The output device 910 includes a display device such as a liquid crystal display (LCD) device, an OLED (Organic Light Emitting Diode) device, and a lamp. Furthermore, the output device 910 includes an audio output device such as a speaker and headphones. For example, the display device displays a captured image or a generated image. On the other hand, the audio output device converts audio data or the like into audio and outputs it.
The storage apparatus 911 is a data storage apparatus configured as an example of a storage unit of the information processing apparatus 10 according to the present embodiment. The storage device 911 may include a storage medium, a recording device that records data on the storage medium, a reading device that reads data from the storage medium, a deletion device that deletes data recorded on the storage medium, and the like. The storage device 911 stores programs executed by the CPU 901 and various data.
The drive 912 is a storage medium reader / writer, and is built in or externally attached to the information processing apparatus 10. The drive 912 reads information recorded on a mounted removable storage medium such as a magnetic disk, an optical disk, a magneto-optical disk, or a semiconductor memory, and outputs the information to the RAM 903. The drive 912 can also write information on a removable storage medium.
The communication device 915 is a communication interface configured with, for example, a communication device for connecting to the network N. In particular, the communication device 915 according to the embodiment of the present disclosure includes a wireless LAN (Local Area Network) compatible communication device.
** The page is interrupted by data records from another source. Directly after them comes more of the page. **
/-- One round of NACK records for a half: one for each 256 fragments with some bit clear. -/
def State.nackRound (s : State) (d : Nat) (x : NackRun) (bits_ : Nat) : State :=
  (List.range 32).foldl
    (fun s i =>
      let m := bits bits_ (256 * i) 256
      if m = 0 then s
      else
        let r := s.queueRecord d x.pair (some (x.src, x.sess)) (nackRecord x (256 * i) m)
        if r.2 then r.1.tally d R.wan_t_nack else r.1) s

/-- Whether a half is still to be repaired: its job slot accumulates the trick. -/
def State.wanted (s : State) (d : Nat) (x : NackRun) : Bool := (s.jobOf d x.job).any fun j => s.acc d j = x.trick

/-- One entry of a SUMMARY record against the tracker. -/
def State.summaryEntry (s : State) (d n src sess job t w : Nat) : State :=
  let u := match s.jobOf d job with
    | some j => s.until_ d j t
    | none => 0
  let x : NackRun := ⟨n, src, sess, job, t, bits w 18 14, bits w 17 1, w % 2 ^ 14, u, 1⟩
  let m := s.missingBits d (s.entry n) x.dev x.die t x.count
  if ¬ s.wanted d x ∨ m = 0 ∨ s.fld d F.wan_rep_max = 0 then s
  else
    let same (y : NackRun) : Bool := y.pair = n && y.job = job && y.trick = t && y.dev = x.dev && y.die = x.die
    (s.nackRound d x m).updWan d fun y => { y with nacks := (y.nacks.filter fun q => !same q) ++ [x] }

/-- The oldest waiting record of a type is taken. -/
def State.takeRec (s : State) (d typ : Nat) : Option (State × Nat × Nat × Nat × List Byte) :=
  match indexWhere (fun e => beAt e.2.2.2 0 1 = typ) (s.wn d).recs with
  | none => none
  | some k => ((s.wn d).recs[k]?).map fun e => (s.updWan d fun x => { x with recs := x.recs.eraseIdx k }, e)

/-- SUMMARY (R433): an ingress port compares the oldest SUMMARY record with its tracker and asks for what is missing. -/
def execSummary (d : Fin 2) (s : State) : Host.Outcome State Fault Refusal :=
  match s.takeRec d 0x10 with
  | none => .next s
  | some (s, n, src, sess, b) =>
    let ents := (List.range (min (beAt b 1 1) 12)).map fun i => beAt b (16 + 4 * i) 4
    .next ((ents.foldl (fun s w => s.summaryEntry d n src sess (beAt b 4 4) (beAt b 8 8) w) s).ctlPump d)

/-- NACK_REPEAT (R433): `wan.rep.ivl` ms after the last round for the half at place `k`, the bits still clear are asked for again, up to
`wan.rep.max` rounds, while acc = t and before until. -/
def execNackRepeat (d : Fin 2) (k : Nat) (s : State) : Host.Outcome State Fault Refusal :=
  match (s.wn d).nacks[k]? with
  | none => .next s
  | some x =>
    let m := s.missingBits d (s.entry x.pair) x.dev x.die x.trick x.count
    if m = 0 ∨ s.fld d F.wan_rep_max ≤ x.rounds ∨ ¬ s.wanted d x ∨ x.until_ ≤ s.tai then
      .next (s.updWan d fun y => { y with nacks := y.nacks.eraseIdx k })
    else
      let s := s.updWan d fun y => { y with nacks := listMod y.nacks k fun q => { q with rounds := q.rounds + 1 } }
      .next ((s.nackRound d x m).ctlPump d)

/-! ## Serving a NACK (R434) -/

/-- The stored fragment that a bit of a NACK names, when it passes the checks. -/
def State.storedFrag (s : State) (d n job dev t seq until_ : Nat) : State × Option Frag :=
  match s.jobOf d job with
  | none => (s, none)
  | some j =>
    match s.storeAddr d j dev t seq with
    | none => (s, none)
    | some a =>
      let r := s.read d a 64
      let h := FragHdr.ofBytes r.data
      let p := r.st.read d (a + 64) (min h.plen 8192)
      if r.poison ∨ p.poison ∨ ¬ s.flag d F.wan_rst_base_en j ∨ until_ < s.tai ∨ ¬ s.canSeal d n ∨ h.trick ≠ t ∨
          h.src ≠ s.site * 2 ^ 14 + dev ∨ h.seq ≠ seq ∨ 8192 < h.plen then (p.st, none)
      else (p.st, some ⟨2 * dev + d, h, p.data⟩)

/-- One set bit of a NACK is served, or counted. -/
def State.serveBit (s : State) (d n job dev t seq until_ : Nat) : State :=
  match s.storedFrag d n job dev t seq until_ with
  | (s, some f) => (s.tally d R.wan_t_rep).sendCopy d n { f with hdr := { f.hdr with flags := f.hdr.flags ||| 2 } }
  | (s, none) =>
    let s := s.tally d R.wan_t_replate
    if (s.wn d).lateSeen.contains (n, t) then s
    else (s.updWan d fun x => { x with lateSeen := ((n, t) :: x.lateSeen).take 256 }).raise d 0x10 0x3008 (n + t % 2 ^ 32 * 2 ^ 32)

/-- NACK (R434): the sending port serves the bits of the oldest NACK record, in ascending order; it waits while the port does not
send. -/
def execNack (d : Fin 2) (s : State) : Host.Outcome State Fault Refusal :=
  if ¬ s.sends d then .next s
  else match s.takeRec d 0x11 with
    | none => .next s
    | some (s, n, _, _, b) =>
      let src := beAt b 2 2
      let mask := leNat ((b.drop 32).take 32)
      let base := beAt b 24 2
      .next ((maskIdx 256 mask).foldl
        (fun s k =>
          if src / 2 % 2 = d then s.serveBit d n (beAt b 4 4) (src / 4) (beAt b 8 8) (base + k) (beAt b 16 8)
          else s.serveBit d n (beAt b 4 4) (2 ^ 14) (beAt b 8 8) (base + k) (beAt b 16 8)) s)

end Sys2Proof.Machine
end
The communication device 915 may include an LTE (Long Term Evolution) compatible communication device and a wire communication device that performs wired communication.
The network N is a wired or wireless transmission path for information transmitted from a device connected to the network N. For example, the network N may include a public line network such as the Internet, a telephone line network, a satellite communication network, various LANs (Local Area Network) including Ethernet (registered trademark), a WAN (Wide Area Network), and the like. Further, the network N may include a dedicated network such as an IP-VPN (Internet Protocol-Virtual Private Network).
The hardware configuration illustrated in FIG. 45 is merely an example, and the hardware configuration illustrated in FIG. 45 is not limited as long as the operation of the information processing apparatus 10 according to the embodiment of the present disclosure described above can be realized.
In addition, it is possible to create a program for causing hardware such as a CPU, ROM, and RAM incorporated in a computer to exhibit functions equivalent to those of the above-described information processing apparatus. A computer-readable storage medium that records the program can also be provided.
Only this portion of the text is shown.